Оно остановилось в той точке, где «тщедушный человек с тростью и саквояжиком» идет вдоль кирпичной стены. И нелепая девочка в легком платьице высматривает его в толпе. Стена, как символ — точка невозврата. Это уже не авторский прием, это реальность. И по разные стороны этой реальности окажутся разные герои. Оно остановилось в той точке, где господин зондерфюрер, глядя на нескончаемый поток людей, бредущих вдоль кирпичной стены навстречу своей судьбе, думает о том, что время нельзя вернуть вспять.
В другой жизни… Повесть закончена, фонарик погас. Все смешалось. Ностальгия по их прошлому, по тому, что должно было случиться и не случилось.

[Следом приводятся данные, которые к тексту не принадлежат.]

-- ==== Sys2Proof/Config.lean ====
section
/-! DEFINITION. What an implementation of the framing core fixes, and the one value the spec leaves open.
The build parameters are plain data (R9, R10, R21: no command writes them); the free value is an opaque constant
(R41, R56; spec/93_implementation_defined.md I5 and I6). -/

namespace Sys2Proof

/-- The block's two address spaces (R50). -/
inductive Space where
  /-- ENC's output buffer: `N_ENC` bytes of wire bytes. -/
  | enc
  /-- DEC's frame buffer: `N_DEC` bytes of logical bytes. -/
  | dec
  deriving DecidableEq, Repr

/-- The build parameters of one instance (R9, R10). -/
structure Config where
  /-- `N_ENC`: ENC's capacity in wire bytes (R9). -/
  nEnc : Nat
  /-- `N_DEC`: DEC's capacity in logical bytes (R10); every value is admitted. -/
  nDec : Nat
  deriving DecidableEq, Repr

/-- R9: "`N_ENC >= 2` is required". -/
def Config.admitted (c : Config) : Bool := decide (2 ≤ c.nEnc)

/-- FREE VALUE (R41, R56, I5, I6; log entry 3). The byte a host read returns at an index `>= len`, by the number of
transactions the block has run, the space and the index: it has no body, so nothing can be proved of its value.
A second read between the same two transactions returns the same byte (R56), because none of the three arguments
has moved. -/
opaque Config.unspecifiedByte : Nat → Space → Nat → Byte

end Sys2Proof
end

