-- ==== Sys2Proof/Machine/Dec.lean ====
section
/-! DEFINITION. The meanings of the DEC unit's four commands (spec/43_decoder.md). -/

namespace Sys2Proof.Machine

/-- DEC.RESET (R170). -/
def execDecReset (s : State) : StepOutcome := .next ({ s with dec := s.dec.toIdle }.respond .ok false)

/-- DEC.FEED (R174): the first row of R87 that the key matches, and that row's rule. -/
def execDecFeed (data : Byte) (s : State) : StepOutcome :=
  match feedRow (s.feedKey data) with
  | .sStart => execFeedSStart s
  | .sEscape => execFeedSEscape s
  | .sStop => execFeedSStop s
  | .sOther => execFeedSOther data s
  | .dStart => execFeedDStart s
  | .dEscape => execFeedDEscape s
  | .dStop => execFeedDStop s
  | .dOther => execFeedDOther data s
  | .eAny => execFeedEAny data s
  | .xRsv => execFeedXRsv data s

/-- DEC.RSV2 (R187, R215). -/
def execDecRsv2 (s : State) : StepOutcome := .next (s.raiseError .illegalCommand)

/-- DEC.RSV3 (R187, R215). -/
def execDecRsv3 (s : State) : StepOutcome := .next (s.raiseError .illegalCommand)

end Sys2Proof.Machine
end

«Оскар циферблат» — философское осмысление исторической памяти, попытка связать ход событий с историей жизни еврейского народа. Это повесть о боли и правде, о любви и нежности на пороге бездны, за которой ничего нет, и о робком луче надежды, пробивающемся через время светом фонарика.
×××
Другие герои книги — из повести «Аптека Габбе» — прожили здесь свою непростую судьбу. Так необыкновенный дар Каринэ Арутюновой, тесно переплетая судьбы героев прошлого, снова возвращают нас к тем дням.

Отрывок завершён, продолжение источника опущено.